-- ==== Sys2Proof/Laws/State.lean ====
section
/-!
SUPPORT. Laws/State.lean: one lemma per field for each named update of the state, so that no proof unfolds a record update.
-/
namespace Sys2Proof.Machine

/-! ## Strands of a context -/

@[simp] theorem Ctx.strand_setStrand (x : Ctx) (st : StrandId) (t : Strand) : (x.setStrand st t).strand st = t := by
  cases st <;> rfl
theorem Ctx.strand_setStrand_ne (x : Ctx) (a b : StrandId) (t : Strand) (h : b ≠ a) :
    (x.setStrand a t).strand b = x.strand b := by
  cases a <;> cases b <;> first | rfl | exact absurd rfl h
@[simp] theorem Ctx.setStrand_self (x : Ctx) (st : StrandId) : x.setStrand st (x.strand st) = x := by
  cases st <;> rfl
@[simp] theorem Ctx.setStrand_setStrand (x : Ctx) (st : StrandId) (t u : Strand) :
    (x.setStrand st t).setStrand st u = x.setStrand st u := by
  cases st <;> rfl
@[simp] theorem Ctx.setStrand_vregs (x : Ctx) (st : StrandId) (t : Strand) : (x.setStrand st t).vregs = x.vregs := by cases st <;> rfl
@[simp] theorem Ctx.setStrand_vdead (x : Ctx) (st : StrandId) (t : Strand) : (x.setStrand st t).vdead = x.vdead := by cases st <;> rfl
@[simp] theorem Ctx.setStrand_vupset (x : Ctx) (st : StrandId) (t : Strand) : (x.setStrand st t).vupset = x.vupset := by cases st <;> rfl
@[simp] theorem Ctx.setStrand_preds (x : Ctx) (st : StrandId) (t : Strand) : (x.setStrand st t).preds = x.preds := by cases st <;> rfl
@[simp] theorem Ctx.setStrand_pupset (x : Ctx) (st : StrandId) (t : Strand) : (x.setStrand st t).pupset = x.pupset := by cases st <;> rfl
@[simp] theorem Ctx.setStrand_tokens (x : Ctx) (st : StrandId) (t : Strand) : (x.setStrand st t).tokens = x.tokens := by cases st <;> rfl
@[simp] theorem Ctx.setStrand_acc (x : Ctx) (st : StrandId) (t : Strand) : (x.setStrand st t).acc = x.acc := by cases st <;> rfl
@[simp] theorem Ctx.setStrand_auHalt (x : Ctx) (st : StrandId) (t : Strand) : (x.setStrand st t).auHalt = x.auHalt := by cases st <;> rfl
@[simp] theorem Ctx.setStrand_waits (x : Ctx) (st : StrandId) (t : Strand) : (x.setStrand st t).waits = x.waits := by cases st <;> rfl
@[simp] theorem Ctx.setStrand_gate (x : Ctx) (st : StrandId) (t : Strand) : (x.setStrand st t).gate = x.gate := by cases st <;> rfl
@[simp] theorem Ctx.setStrand_fq (x : Ctx) (st : StrandId) (t : Strand) : (x.setStrand st t).fq = x.fq := by cases st <;> rfl
@[simp] theorem Ctx.setStrand_fqHurt (x : Ctx) (st : StrandId) (t : Strand) : (x.setStrand st t).fqHurt = x.fqHurt := by cases st <;> rfl
@[simp] theorem Ctx.setStrand_tq (x : Ctx) (st : StrandId) (t : Strand) : (x.setStrand st t).tq = x.tq := by cases st <;> rfl
@[simp] theorem Ctx.setStrand_replies (x : Ctx) (st : StrandId) (t : Strand) : (x.setStrand st t).replies = x.replies := by cases st <;> rfl
@[simp] theorem Ctx.setStrand_tick (x : Ctx) (st : StrandId) (t : Strand) : (x.setStrand st t).tick = x.tick := by cases st <;> rfl
@[simp] theorem Ctx.setStrand_rid (x : Ctx) (st : StrandId) (t : Strand) : (x.setStrand st t).rid = x.rid := by cases st <;> rfl
@[simp] theorem Ctx.setStrand_handler (x : Ctx) (st : StrandId) (t : Strand) : (x.setStrand st t).handler = x.handler := by cases st <;> rfl
@[simp] theorem Ctx.setStrand_frame (x : Ctx) (st : StrandId) (t : Strand) : (x.setStrand st t).frame = x.frame := by cases st <;> rfl
@[simp] theorem Ctx.setStrand_bcount (x : Ctx) (st : StrandId) (t : Strand) : (x.setStrand st t).bcount = x.bcount := by cases st <;> rfl
@[simp] theorem Ctx.setStrand_pendTick (x : Ctx) (st : StrandId) (t : Strand) : (x.setStrand st t).pendTick = x.pendTick := by cases st <;> rfl
@[simp] theorem Ctx.setStrand_pendSig (x : Ctx) (st : StrandId) (t : Strand) : (x.setStrand st t).pendSig = x.pendSig := by cases st <;> rfl
@[simp] theorem Ctx.setStrand_pendUrg (x : Ctx) (st : StrandId) (t : Strand) : (x.setStrand st t).pendUrg = x.pendUrg := by cases st <;> rfl
@[simp] theorem Ctx.setStrand_group (x : Ctx) (st : StrandId) (t : Strand) : (x.setStrand st t).group = x.group := by cases st <;> rfl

════════════════

Extract the lines above, from the first one through the one containing "x.vdead := by cases st <;> rfl", and return only those, unchanged.

Answer to the exercise
-- ==== Sys2Proof/Laws/State.lean ====
section
/-!
SUPPORT. Laws/State.lean: one lemma per field for each named update of the state, so that no proof unfolds a record update.
-/
namespace Sys2Proof.Machine

/-! ## Strands of a context -/

@[simp] theorem Ctx.strand_setStrand (x : Ctx) (st : StrandId) (t : Strand) : (x.setStrand st t).strand st = t := by
  cases st <;> rfl
theorem Ctx.strand_setStrand_ne (x : Ctx) (a b : StrandId) (t : Strand) (h : b ≠ a) :
    (x.setStrand a t).strand b = x.strand b := by
  cases a <;> cases b <;> first | rfl | exact absurd rfl h
@[simp] theorem Ctx.setStrand_self (x : Ctx) (st : StrandId) : x.setStrand st (x.strand st) = x := by
  cases st <;> rfl
@[simp] theorem Ctx.setStrand_setStrand (x : Ctx) (st : StrandId) (t u : Strand) :
    (x.setStrand st t).setStrand st u = x.setStrand st u := by
  cases st <;> rfl
@[simp] theorem Ctx.setStrand_vregs (x : Ctx) (st : StrandId) (t : Strand) : (x.setStrand st t).vregs = x.vregs := by cases st <;> rfl
@[simp] theorem Ctx.setStrand_vdead (x : Ctx) (st : StrandId) (t : Strand) : (x.setStrand st t).vdead = x.vdead := by cases st <;> rfl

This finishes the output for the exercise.